Annie lives and writes in South-Central Colorado. An English professor and director of creative writing for 15 years at Lewis & Clark College in Portland, Oregon, Annie left full-time teaching for full-time writing. She founded BloomsburyWest, a retreat for writers and artists, in 2006 and shuttered it in 2012. She teaches creative writing at Arapahoe Community College. Find out more on her website.

 

“I celebrate myself, and sing myself,
And what I assume you shall assume,
For every atom belonging to me as good belongs to you….”

So wrote Walt Whitman in 1892, his voice full of joy, confidence, passion. Ever since reading “Song of Myself” decades ago, I thrilled to Whitman’s cadences, braggadocio – his ego.

Is it ego, after all, that allows the writer to proclaim so boldly: I am a poet!

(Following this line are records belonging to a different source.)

-- ==== Sys2Proof/Safety.lean ====
section
/-! DEFINITION. What counts as a safe and as a completed run, in the terms claims use: the phase table (10_state.md R15), the
state invariant, the completed run (70_reset_and_hazards.md R126). -/

namespace Sys2Proof.Safety

open Sys2Proof.Machine

/-- The phase table of 10_state.md R15, row by row: the phase a command moves to; none where "every pair not listed is a
fault `E_PHASE`". In `FAULT` no command is accepted. -/
def phaseTable : Phase → Op → Option Phase
  | .idle, .init => some .active
  | .active, .init => some .active
  | .active, .block => some .active
  | .active, .final => some .frozen
  | .frozen, .init => some .active
  | .frozen, .extract => some .idle
  | .idle, .block => none
  | .idle, .final => none
  | .idle, .extract => none
  | .active, .extract => none
  | .frozen, .block => none
  | .frozen, .final => none
  | .fault, _ => none

/-- What the lengths of 20_memory.md R30, R31 and the counter rules of 10_state.md R12, R13 leave true of the count: a
multiple of 512 while absorbing (R13: `512·k`), a multiple of 8 when frozen (R12). -/
def countOk : Stage → Prop
  | .idle => True
  | .active d => d.bitlen.toNat % Config.blockBits = 0
  | .frozen d => d.bitlen.toNat % 8 = 0
  | .fault => True

/-- The invariant of the state: the block buffer keeps its canonical form; `ERRCODE != 0x00` if and only if `PHASE = FAULT`
(10_state.md R17); `ERRCODE` holds 0 or a code of 60_exceptions.md R105; the count is a whole number of blocks or bytes. -/
structure StateInv (s : State) : Prop where
  bufWf : Memory.wf s.buf
  errcodeIff : s.errcode ≠ 0x00 ↔ s.phase = .fault
  errcodeRange : s.errcode.toNat ≤ 4
  count : countOk s.stage

/-- The packets of the command stream execute one after the other, each answered, outside `FAULT`, until the stream is
empty (70_reset_and_hazards.md R126). -/
inductive CompletesFrom : State → Prop where
  | done (s : State) (h : s.phase ≠ .fault) (e : s.cmd = []) : CompletesFrom s
  | packet (s t : State) (i : Instr) (rest : List Byte) (h : s.phase ≠ .fault)
      (d : decode s.cmd = .packet i rest) (e : step s = .next t) (c : t.cmd = rest)
      (r : s.resp.length < t.resp.length) (l : CompletesFrom t) : CompletesFrom s

/-- A completed run: the command stream, given to an engine in the reset state (70_reset_and_hazards.md R126). -/
def RunCompletes (bytes : List Byte) : Prop := CompletesFrom (hostAppend bytes State.reset)

/-- Outside `FAULT`, the engine executes the packet at the front of its command stream, the command `i`, and answers `r`. -/
def Answers (i : Instr) (r : List Byte) (s t : State) : Prop :=
  s.phase ≠ .fault ∧ t.phase ≠ .fault ∧ decode s.cmd = .packet i t.cmd ∧ step s = .next t ∧ t.resp = s.resp ++ r ∧ r ≠ []

/-- It executes these commands one after the other, each answered. -/
def AnswersAll : List Instr → State → State → Prop
  | [], s, u => s = u
  | i :: is, s, u => ∃ (r : List Byte) (t : State), Answers i r s t ∧ AnswersAll is t u

/-- A digest computation from `s` to `t`, with these full blocks and this last payload: complete "when the response to its
`EXTRACT` has been appended" (70_reset_and_hazards.md R126), `D` being the digest in it. -/
def DigestCompletes (blocks : List (List Byte)) (last D : List Byte) (s t : State) : Prop :=
  ∃ u : State, AnswersAll (.init :: blocks.map .block ++ [.final last]) s u ∧ Answers .extract (0x00 :: D) u t

/-- A digest computation completes within the run of a command stream, whatever the run does before and after it
(70_reset_and_hazards.md R126). -/
def DigestCompletesInRun (bytes : List Byte) (blocks : List (List Byte)) (last D : List Byte) : Prop :=
  ∃ (k : Nat) (s t : State), Sys2Proof.core.run k (hostAppend bytes State.reset) = .next s ∧
    DigestCompletes blocks last D s t

/-- The message bits counted after a command, where `n` were counted before it (10_state.md R12). -/
def bitsAfter : Instr → Nat → Nat
  | .init, _ => 0
  | .block _, n => n + Config.blockBits
  | .final p, n => n + 8 * p.length
  | .extract, n => n

/-- "a command sequence that keeps to 10_state.md rule R15 and to the legal lengths, on a message within `MAX_MSG_BITS`"
(60_exceptions.md R109), from a phase and a count on. -/
def lawful : Phase → Nat → List Instr → Bool
  | _, _, [] => true
  | p, n, i :: is =>
    match phaseTable p i.op with
    | none => false
    | some q => i.wellFormed && decide (bitsAfter i n ≤ Config.maxMsgBits) && lawful q (bitsAfter i n) is

/-- An engine that waits for the rest of a packet: a stuck state, neither a fault nor a completed run
(30_encoding.md R53). -/
def Waiting (s : State) : Prop := s.phase ≠ .fault ∧ decode s.cmd = .incomplete

end Sys2Proof.Safety
end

I am a novelist, essayist, playwright, an author of short stories. Over the years I have written poems and book reviews, seen my plays produced, one novel and two collections of stories published, and last month, a chapbook of poetry. Does that make me a poet?

In a 1965 interview, Bob Dylan – lyricist, vocalist, winner of the 2017 Nobel Prize in Literature – said, “You don’t necessarily have to write to be a poet. Some people work in gas stations and they’re poets. I don’t call myself a poet because I don’t like the word. I’m a trapeze artist.”

Unlike Dylan, I know I’m not a trapeze artist: I’m a writer. Does that title encompass all necessary variations?

Virginia Woolf and George Eliot (Mary Anne Evans) wrote everything – in every genre they required. One idea came out as an essay, another a story, another a novel, etc. Did those great literary women feel the need to define themselves? To limit themselves to one genre, as the announcement “I am a poet” seems to do? I now have a book of poetry but hesitate to call myself a poet.

Anatomie of the World (spelling circa 17th century, courtesy of John Donne) is my newest book, published this spring by Finishing Line Press. Priest and poet Donne hovers over all my work, prose and poetry alike. The epigraph to my first book, York Ferry: A Novel, 1993, is from Donne: “Love’s mysteries in souls do grow.”

My failed (and fortunately never published) novel, One Little Room an Everywhere, also takes its name from a Donne poem; even in the 21st century, he shows up everywhere. Last Sunday, on the tennis court, a church bell chimed and a man I didn’t know chided his opponent: “Do not ask for whom the bell tolls; it tolls for thee.” At 8,000 feet in the Colorado Rockies, in a tiny ranching town, I hear Donne’s words singing from the mouth of a stranger, enchanting me in the most unlikely of circumstances. Donne is my spiritual patron, four centuries after he put pen to paper. In addition to his poems, he wrote voluminous sermons, the words flowing every week at St. Paul’s Cathedral. The bells tolling, “no man is an island” – these memorable lines came from his orations. Donne, too, expressed himself in prose and verse.

As long as we find the courage to sing, does it matter what we call ourselves?

Do I contradict myself?
Very well then I contradict myself,
(I am large, I contain multitudes.)

Whitman, “Song of Myself”

***

Thanks so much for visiting the blog, Annie. I always just call myself a writer if people ask and invariably I then get asked ‘Yes, but what do you really do?’ – as obviously being a writer is not a real job!

What do you think of the questions Annie poses around defining ourselves as writers? How do you describe yourself?